Indeed, Kroger told WGB that pharmacies would remain part of both acquired and divested stores as it wades through the review process with the Federal Trade Commission.
“Kroger will not close any stores, distribution centers or manufacturing facilities as a result of this merger, and that includes pharmacies in our stores," a Kroger spokesperson said in an email. "Post-transaction, Kroger will operate the pharmacies that are part of the Albertsons’ stores that it acquires. We are working with the Federal Trade Commission to develop a thoughtful divestiture plan, either through selling stores to strong buyers or by creating a stand-alone independent company. To the extent stores are divested or part of the stand-alone company, the pharmacies would go with the divested store to its new owner and be operated by that new owner."
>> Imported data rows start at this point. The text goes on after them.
/-! `mdBimg` writes `bimg` alone. -/

@[simp] theorem mdBimg_clk (f : Bimg → Bimg) : (s.mdBimg f).clk = s.clk := rfl
@[simp] theorem mdBimg_pins (f : Bimg → Bimg) : (s.mdBimg f).pins = s.pins := rfl
@[simp] theorem mdBimg_aon (f : Bimg → Bimg) : (s.mdBimg f).aon = s.aon := rfl
@[simp] theorem mdBimg_nor (f : Bimg → Bimg) : (s.mdBimg f).nor = s.nor := rfl
@[simp] theorem mdBimg_fuseCnt (f : Bimg → Bimg) : (s.mdBimg f).fuseCnt = s.fuseCnt := rfl
@[simp] theorem mdBimg_keyBanks (f : Bimg → Bimg) : (s.mdBimg f).keyBanks = s.keyBanks := rfl
@[simp] theorem mdBimg_epochRan (f : Bimg → Bimg) : (s.mdBimg f).epochRan = s.epochRan := rfl
@[simp] theorem mdBimg_top (f : Bimg → Bimg) : (s.mdBimg f).top = s.top := rfl
@[simp] theorem mdBimg_evt (f : Bimg → Bimg) : (s.mdBimg f).evt = s.evt := rfl
@[simp] theorem mdBimg_ctrl (f : Bimg → Bimg) : (s.mdBimg f).ctrl = s.ctrl := rfl
@[simp] theorem mdBimg_busyIrq (f : Bimg → Bimg) : (s.mdBimg f).busyIrq = s.busyIrq := rfl
@[simp] theorem mdBimg_cmd (f : Bimg → Bimg) : (s.mdBimg f).cmd = s.cmd := rfl
@[simp] theorem mdBimg_rp (f : Bimg → Bimg) : (s.mdBimg f).rp = s.rp := rfl
@[simp] theorem mdBimg_flt (f : Bimg → Bimg) : (s.mdBimg f).flt = s.flt := rfl
@[simp] theorem mdBimg_ledg (f : Bimg → Bimg) : (s.mdBimg f).ledg = s.ledg := rfl
@[simp] theorem mdBimg_seq (f : Bimg → Bimg) : (s.mdBimg f).seq = s.seq := rfl
@[simp] theorem mdBimg_nrg (f : Bimg → Bimg) : (s.mdBimg f).nrg = s.nrg := rfl
@[simp] theorem mdBimg_links (f : Bimg → Bimg) : (s.mdBimg f).links = s.links := rfl
@[simp] theorem mdBimg_stake (f : Bimg → Bimg) : (s.mdBimg f).stake = s.stake := rfl
@[simp] theorem mdBimg_vault (f : Bimg → Bimg) : (s.mdBimg f).vault = s.vault := rfl
@[simp] theorem mdBimg_stage (f : Bimg → Bimg) : (s.mdBimg f).stage = s.stage := rfl
@[simp] theorem mdBimg_save (f : Bimg → Bimg) : (s.mdBimg f).save = s.save := rfl
@[simp] theorem mdBimg_ret (f : Bimg → Bimg) : (s.mdBimg f).ret = s.ret := rfl
@[simp] theorem mdBimg_fab (f : Bimg → Bimg) : (s.mdBimg f).fab = s.fab := rfl
@[simp] theorem mdBimg_pair (f : Bimg → Bimg) : (s.mdBimg f).pair = s.pair := rfl
@[simp] theorem mdBimg_pending (f : Bimg → Bimg) : (s.mdBimg f).pending = s.pending := rfl

/-! `mdCmd` writes `cmd` alone. -/

@[simp] theorem mdCmd_clk (f : LongCmd → LongCmd) : (s.mdCmd f).clk = s.clk := rfl
@[simp] theorem mdCmd_pins (f : LongCmd → LongCmd) : (s.mdCmd f).pins = s.pins := rfl
@[simp] theorem mdCmd_aon (f : LongCmd → LongCmd) : (s.mdCmd f).aon = s.aon := rfl
@[simp] theorem mdCmd_nor (f : LongCmd → LongCmd) : (s.mdCmd f).nor = s.nor := rfl
@[simp] theorem mdCmd_fuseCnt (f : LongCmd → LongCmd) : (s.mdCmd f).fuseCnt = s.fuseCnt := rfl
@[simp] theorem mdCmd_keyBanks (f : LongCmd → LongCmd) : (s.mdCmd f).keyBanks = s.keyBanks := rfl
@[simp] theorem mdCmd_epochRan (f : LongCmd → LongCmd) : (s.mdCmd f).epochRan = s.epochRan := rfl
@[simp] theorem mdCmd_top (f : LongCmd → LongCmd) : (s.mdCmd f).top = s.top := rfl
@[simp] theorem mdCmd_evt (f : LongCmd → LongCmd) : (s.mdCmd f).evt = s.evt := rfl
@[simp] theorem mdCmd_ctrl (f : LongCmd → LongCmd) : (s.mdCmd f).ctrl = s.ctrl := rfl
@[simp] theorem mdCmd_busyIrq (f : LongCmd → LongCmd) : (s.mdCmd f).busyIrq = s.busyIrq := rfl
@[simp] theorem mdCmd_rp (f : LongCmd → LongCmd) : (s.mdCmd f).rp = s.rp := rfl
@[simp] theorem mdCmd_flt (f : LongCmd → LongCmd) : (s.mdCmd f).flt = s.flt := rfl
@[simp] theorem mdCmd_ledg (f : LongCmd → LongCmd) : (s.mdCmd f).ledg = s.ledg := rfl
@[simp] theorem mdCmd_bimg (f : LongCmd → LongCmd) : (s.mdCmd f).bimg = s.bimg := rfl
@[simp] theorem mdCmd_seq (f : LongCmd → LongCmd) : (s.mdCmd f).seq = s.seq := rfl
@[simp] theorem mdCmd_nrg (f : LongCmd → LongCmd) : (s.mdCmd f).nrg = s.nrg := rfl
@[simp] theorem mdCmd_links (f : LongCmd → LongCmd) : (s.mdCmd f).links = s.links := rfl
@[simp] theorem mdCmd_stake (f : LongCmd → LongCmd) : (s.mdCmd f).stake = s.stake := rfl
@[simp] theorem mdCmd_vault (f : LongCmd → LongCmd) : (s.mdCmd f).vault = s.vault := rfl
@[simp] theorem mdCmd_stage (f : LongCmd → LongCmd) : (s.mdCmd f).stage = s.stage := rfl
@[simp] theorem mdCmd_save (f : LongCmd → LongCmd) : (s.mdCmd f).save = s.save := rfl
@[simp] theorem mdCmd_ret (f : LongCmd → LongCmd) : (s.mdCmd f).ret = s.ret := rfl
@[simp] theorem mdCmd_fab (f : LongCmd → LongCmd) : (s.mdCmd f).fab = s.fab := rfl
@[simp] theorem mdCmd_pair (f : LongCmd → LongCmd) : (s.mdCmd f).pair = s.pair := rfl
@[simp] theorem mdCmd_pending (f : LongCmd → LongCmd) : (s.mdCmd f).pending = s.pending := rfl

/-! `mdVault` writes `vault` alone. -/

@[simp] theorem mdVault_clk (f : Vault → Vault) : (s.mdVault f).clk = s.clk := rfl
@[simp] theorem mdVault_pins (f : Vault → Vault) : (s.mdVault f).pins = s.pins := rfl
@[simp] theorem mdVault_aon (f : Vault → Vault) : (s.mdVault f).aon = s.aon := rfl
@[simp] theorem mdVault_nor (f : Vault → Vault) : (s.mdVault f).nor = s.nor := rfl
@[simp] theorem mdVault_fuseCnt (f : Vault → Vault) : (s.mdVault f).fuseCnt = s.fuseCnt := rfl
@[simp] theorem mdVault_keyBanks (f : Vault → Vault) : (s.mdVault f).keyBanks = s.keyBanks := rfl
@[simp] theorem mdVault_epochRan (f : Vault → Vault) : (s.mdVault f).epochRan = s.epochRan := rfl
@[simp] theorem mdVault_top (f : Vault → Vault) : (s.mdVault f).top = s.top := rfl
@[simp] theorem mdVault_evt (f : Vault → Vault) : (s.mdVault f).evt = s.evt := rfl
@[simp] theorem mdVault_ctrl (f : Vault → Vault) : (s.mdVault f).ctrl = s.ctrl := rfl
@[simp] theorem mdVault_busyIrq (f : Vault → Vault) : (s.mdVault f).busyIrq = s.busyIrq := rfl
@[simp] theorem mdVault_cmd (f : Vault → Vault) : (s.mdVault f).cmd = s.cmd := rfl
@[simp] theorem mdVault_rp (f : Vault → Vault) : (s.mdVault f).rp = s.rp := rfl
@[simp] theorem mdVault_flt (f : Vault → Vault) : (s.mdVault f).flt = s.flt := rfl
@[simp] theorem mdVault_ledg (f : Vault → Vault) : (s.mdVault f).ledg = s.ledg := rfl
@[simp] theorem mdVault_bimg (f : Vault → Vault) : (s.mdVault f).bimg = s.bimg := rfl
@[simp] theorem mdVault_seq (f : Vault → Vault) : (s.mdVault f).seq = s.seq := rfl
@[simp] theorem mdVault_nrg (f : Vault → Vault) : (s.mdVault f).nrg = s.nrg := rfl
@[simp] theorem mdVault_links (f : Vault → Vault) : (s.mdVault f).links = s.links := rfl
@[simp] theorem mdVault_stake (f : Vault → Vault) : (s.mdVault f).stake = s.stake := rfl
@[simp] theorem mdVault_stage (f : Vault → Vault) : (s.mdVault f).stage = s.stage := rfl
@[simp] theorem mdVault_save (f : Vault → Vault) : (s.mdVault f).save = s.save := rfl
@[simp] theorem mdVault_ret (f : Vault → Vault) : (s.mdVault f).ret = s.ret := rfl
@[simp] theorem mdVault_fab (f : Vault → Vault) : (s.mdVault f).fab = s.fab := rfl
@[simp] theorem mdVault_pair (f : Vault → Vault) : (s.mdVault f).pair = s.pair := rfl
@[simp] theorem mdVault_pending (f : Vault → Vault) : (s.mdVault f).pending = s.pending := rfl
Fallout from Aldi’s acquisition of Southeastern Grocers’ approximately 400 Winn-Dixie and Harveys stores, unveiled last week, had cast some uncertainty over what may happen on the pharmacy side if the Kroger-Albertsons merger goes through. Days after the Aldi deal was announced, news surfaced that SEG was selling the prescription files for its Winn-Dixie and Harveys pharmacies to CVS and Walgreens. That amounts to several hundred SEG pharmacy locations going away, since Aldi doesn’t operate pharmacies.
Kroger now operates 2,254 pharmacies, while Albertsons has 1,726 pharmacies. Their 3,980 pharmacies would make the merged company the nation’s fifth-largest pharmacy retailer by locations. There’s certainly no question about Kroger's commitment to pharmacy. In fact, this week, the Tennessee Department of Economic and Community Development announced that Kroger plans to build a new central-fill pharmacy, its fifth such location nationwide, in Cleveland, Tennessee. The 50,000-square-foot facility would support Kroger Co. pharmacies across the Southeast.
*Editor's Note: Article updated with comment from Kroger.